The heavily racist tone of Trinidad and Tobago’s recent national election season has deeply troubled Archbishop Jason Gordon of Port-of-Spain, among others.
On social media and elsewhere, the exchanges were between the country’s two largest ethnic groups — those of African and East Indian descent — and the two political parties traditionally associated with representing them: the People’s National Movement and the United National Congress, respectively.
“This election was one of the most racially charged that I can remember,” said Archbishop Gordon. “I heard young Trinbagonians calling people of other races names that cannot be repeated. Then I heard the others calling for rape and murder of the first group. This is the extreme irresponsibility that will destroy this place if left unchecked.”
One People’s National Movement adherent encouraged supporters to forcibly enter opposition supporters’ homes “and deal (violently) with them.” One East Indian businesswoman suggested the government “start putting contraceptives in their (Blacks’) water supply,” after the United National Congress lost the Aug. 10 election.
At an Aug. 30 virtual symposium, “Understanding and Reconciling Race Relations in Trinidad and Tobago,” facilitated by the archdiocesan social justice arm and the University of the West Indies, Rhoda Reddock of the U.N. Committee on the Elimination of Discrimination Against Women urged deeper understanding of the “socioeconomic and historical context” from which these tensions arise. In large part, she said, they come from the country’s colonial history.
“Our Trinidad and Tobago story begins with the near-decimation of the Indigenous peoples and forced transportation and enslavement of Africans. Indentured Indians, therefore, entered an already racialized, color-coded, hierarchical social structure and, like later entrants — Chinese, Portuguese, Jews fleeing persecution, the Sindhis and Middle Easterners and others — were inserted and located within this ranking system.”
Consequently, race became the primary means of interpreting life, she said.
“We understand almost everything through the prism of race,” said Reddock. “Race becomes an explanation for all failure, achievement, economic decisions, marriage decisions, educating decisions, employment decisions and, of course, voting decisions.”

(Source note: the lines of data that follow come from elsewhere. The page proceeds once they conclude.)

-- ==== Sys2Proof/Tests/Slice0.lean ====
section
/-! SUPPORT. Tests. The expected values are those of 95_test_vectors.md or of the encoding tables of 30_encoding.md; a test
named `test_witness_...` shows states and operands that meet all the hypotheses of an obligation together, clause by
clause at the ends of the ranges. -/

namespace Sys2Proof.Tests

open Sys2Proof Sys2Proof.Machine

/-- The block after reset, with these inputs to come. -/
def idle (xs : List Input) : State := { State.reset with inbox := xs }

/-- The block with an operation pending that lets n inputs pass first. -/
def pending (op : LongOp) (n : Nat) (xs : List Input) : State := { idle xs with pend := some op, wait := n }

/-- The block with the overflow of PG3 line 6 pending: ERR_LOC 0x00050003, ERR_VAL 0x00200000. -/
def overflowed (xs : List Input) : State :=
  { idle xs with ovf := true, errCam := 3, errBin := 5, errVal := 0x00200000, data := 0x00200000, bin := 5 }

/-- The block with DATA and BIN set. -/
def loaded (v : Word) (b : BinIx) (xs : List Input) : State := { idle xs with data := v, bin := b }

/-- A CM in which every word has been written with 0. -/
def zeroCm : Memory 32 := Memory.run 0 (List.replicate 8192 0)

/-- A CM in which the eight counts of one bin have been written. -/
def binCm (b : BinIx) (f : CamIx → Word) : Memory 32 := cameras.map (fun c => (countIndex c b, f c))

/-- The accumulator of the record [1, 2, ..., 8] (95_test_vectors.md 2.2). -/
def accOneToEight : Accum := 0x00000000_00400001_C0000C00_00500002_00000C00_00400001

/-- The state a step or a command leads to. -/
def nextOf (o : Host.Outcome State Fault Refusal) : Option State :=
  match o with
  | .next t => some t
  | .fault _ => none
  | .refused _ => none

/-- The values last read by the host after a step. -/
def repliesOf (o : Host.Outcome State Fault Refusal) : Option (List Reply) := (nextOf o).map State.replies

/-! ### What is ill-formed -/

theorem test_misaligned_read_is_ill_formed : (Transaction.regRd 0x06).wellFormed = false := by decide
theorem test_misaligned_write_is_ill_formed : (Transaction.regWr 0x05 0).wellFormed = false := by decide
theorem test_read_past_the_window_is_ill_formed : (Transaction.regRd 0x40).wellFormed = false := by decide
theorem test_write_past_the_window_is_ill_formed : (Transaction.regWr 0x40 0).wellFormed = false := by decide
theorem test_count_read_past_the_end_is_ill_formed : (Transaction.cmRd 8192).wellFormed = false := by decide
theorem test_count_write_past_the_end_is_ill_formed : (Transaction.cmWr 8192 0).wellFormed = false := by decide
theorem test_packed_read_past_the_end_is_ill_formed : (Transaction.pbRd 21504).wellFormed = false := by decide
theorem test_last_units_are_well_formed : (Transaction.regRd 0x3C).wellFormed = true ∧ (Transaction.regWr 0x3C 0).wellFormed = true ∧
    (Transaction.cmRd 8191).wellFormed = true ∧ (Transaction.cmWr 8191 0).wellFormed = true ∧
    (Transaction.pbRd 21503).wellFormed = true ∧ Input.poll.wellFormed = true ∧ Input.reset.wellFormed = true := by decide
theorem test_every_command_is_well_formed : Instr.nop.wellFormed = true ∧ (Instr.place 7).wellFormed = true := by decide

/-! ### Words written out from the field table: RSV (25 bits), CAM (3 bits), OP (4 bits) -/

theorem test_word_nop : decode (0b0000000000000000000000000#25 ++ 0b000#3 ++ 0b0000#4) = .ok .nop := by rfl
theorem test_word_aclr : decode (0b0000000000000000000000000#25 ++ 0b000#3 ++ 0b0001#4) = .ok .aclr := by rfl
theorem test_word_place_0 : decode (0b0000000000000000000000000#25 ++ 0b000#3 ++ 0b0010#4) = .ok (.place 0) := by rfl
theorem test_word_place_3 : decode (0b0000000000000000000000000#25 ++ 0b011#3 ++ 0b0010#4) = .ok (.place 3) := by rfl
theorem test_word_place_7 : decode (0b0000000000000000000000000#25 ++ 0b111#3 ++ 0b0010#4) = .ok (.place 7) := by rfl
theorem test_word_emit : decode (0b0000000000000000000000000#25 ++ 0b000#3 ++ 0b0011#4) = .ok .emit := by rfl
theorem test_word_packbin : decode (0b0000000000000000000000000#25 ++ 0b000#3 ++ 0b0100#4) = .ok .packbin := by rfl
theorem test_word_pack : decode (0b0000000000000000000000000#25 ++ 0b000#3 ++ 0b0101#4) = .ok .pack := by rfl
theorem test_word_eclr : decode (0b0000000000000000000000000#25 ++ 0b000#3 ++ 0b0110#4) = .ok .eclr := by rfl
theorem test_word_op_7 : decode 0x00000007 = .error .reservedOp := by rfl
theorem test_word_op_15 : decode 0x0000000F = .error .reservedOp := by rfl
theorem test_word_rsv_low : decode 0x00000080 = .error .reservedBits := by rfl
theorem test_word_rsv_high : decode 0x80000000 = .error .reservedBits := by rfl
theorem test_word_emit_with_cam : decode 0x00000013 = .error .strayCam := by rfl
theorem test_encode_place_7 : encode (.place 7) = 0x00000072 := by decide
theorem test_table_word : decodeTableWord 32 0x00000072 = some (.place 7) := by decide
theorem test_table_word_with_high_bits : decodeTableWord 32 0x100000005 = some .pack := by decide
theorem test_first_step_after_reset : step (State.reset.withFetchWord 32 0x00000001) = exec .aclr State.reset := by rfl

/-! ### One step of each command (95_test_vectors.md) -/

/-- 2.3: NOP. -/
theorem test_nop : exec .nop State.reset = .next State.reset := by rfl

/-- 2.4: any command write while BUSY is rejected. -/
theorem test_nop_while_busy : (nextOf (exec .nop (pending .pack 1 []))).map statusWord = some 0x00000009 := by decide

/-- 2.3: ACLR, accepted also while OVF = 1. -/
theorem test_aclr : (nextOf (exec .aclr { overflowed [] with acc := accOneToEight })).map
    (fun t => (t.acc, statusWord t, errLocWord t)) = some (0, 0x00000004, 0x00050003) := by decide

/-- 1.4: the straddling field of camera 1. -/
theorem test_place_straddles : (nextOf (exec (.place 1) (loaded 0x001FFFFF 5 []))).map (fun t => accWords t.acc) =
    some [0xFFE00000, 0x000003FF, 0, 0, 0, 0] := by decide

/-- PG3 line 6: the first value that does not fit. -/
theorem test_place_overflow : (nextOf (exec (.place 3) { loaded 0x00200000 5 [] with acc := accOneToEight })).map
    (fun t => (statusWord t, errLocWord t, t.errVal, t.acc)) = some (0x00000004, 0x00050003, 0x00200000, 0) := by decide

/-- 2.3: EMIT of the record [1, ..., 8] into the last bin. -/
theorem test_emit : (nextOf (exec .emit { loaded 0 1023 [] with acc := accOneToEight })).map
    (fun t => (t.pb.map Prod.fst, t.pb.map Prod.snd)) =
      some (List.range' 21483 21, [0x01, 0x00, 0x40, 0x00, 0x00, 0x0C, 0x00, 0x00, 0x02, 0x00, 0x50, 0x00, 0x00, 0x0C, 0x00,
        0xC0, 0x01, 0x00, 0x40, 0x00, 0x00]) := by decide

But this does not absolve political leaders of responsibility for the increased racist activity around election time, said Bishnu Ragoonath, head of the Council for Responsible Political Behavior.
He recalled a 2014 code of political conduct signed by five major political parties — including both the People’s National Movement, led by current Prime Minister Keith Rowley, and the United National Congress, headed by Kamla Persad-Bissessar, now opposition leader — in anticipation of inflamed ethnic tensions leading up to the 2015 national elections.
The code, essentially, committed party leaders and their adherents to promote and enforce respect, tolerance, harmony and peace, and to refrain from language or practices that could create divisiveness.
The result? An active complaints register, all racist in nature, said Ragoonath.
“The offending party leaders never took responsibility for the violations of the code, either by themselves, personally, or by their party or by their supporters.” In fact, he said, they often “sought to defend these divisive statements.”
As a result, he said, racist rhetoric remained simmering over the next five years, instead of appearing just before election season.
There have been times when Africans and Indians have united for common causes, but the political system is designed to divide the electorate along racial lines, said David Abdullah, an activist and trade unionist and leader of the Movement for Social Justice, one of the country’s smaller political parties. He cited similar issues in Jamaica, where election violence is severe, cautioning that the political system “perpetuates the consolidation of ethnic tribalism. At (the) root of our problems is the nature of our political system itself.”
Trinidad and Tobago follows the Westminster model of governance, inherited from its British colonial past. Elections are called every five years; the candidates earning the most votes win seats in the House of Representatives — the body that governs the country along with the Senate.
“It is not just the political parties; that is part of the problem,” said Abdullah. “They have adopted and adapted the political system to suit their needs in terms of how they mobilize people along ethnic lines to win political office.”
Politicians need to be more aware “of the ways in which this racialized and generally divisive politics affects citizens,” said Reddock. “Even when overtly racialized statements are not made, the viciousness of the language and the imagery creates deep wounds.
“Attacks on political leaders become attacks on the people of those ethnic groups and perpetuate feelings of shame, anger, victimhood and even hatred, on which ethnic tensions and conflict are built.”
While calling for legislation on hate speech and the inclusion of ethnic studies at all levels of education, Reddock believes all people should simply mind their speech.
“The acerbity and violence of our language must be addressed: the absence of empathy and civility in how we address each other, even as we debate, argue and contest. We are not all strong enough to take it.
“As we observe ethnic tensions, conflict, violence and even genocide in other parts of the post-colonial world,” she cautioned, “let us not believe that it can’t happen here.”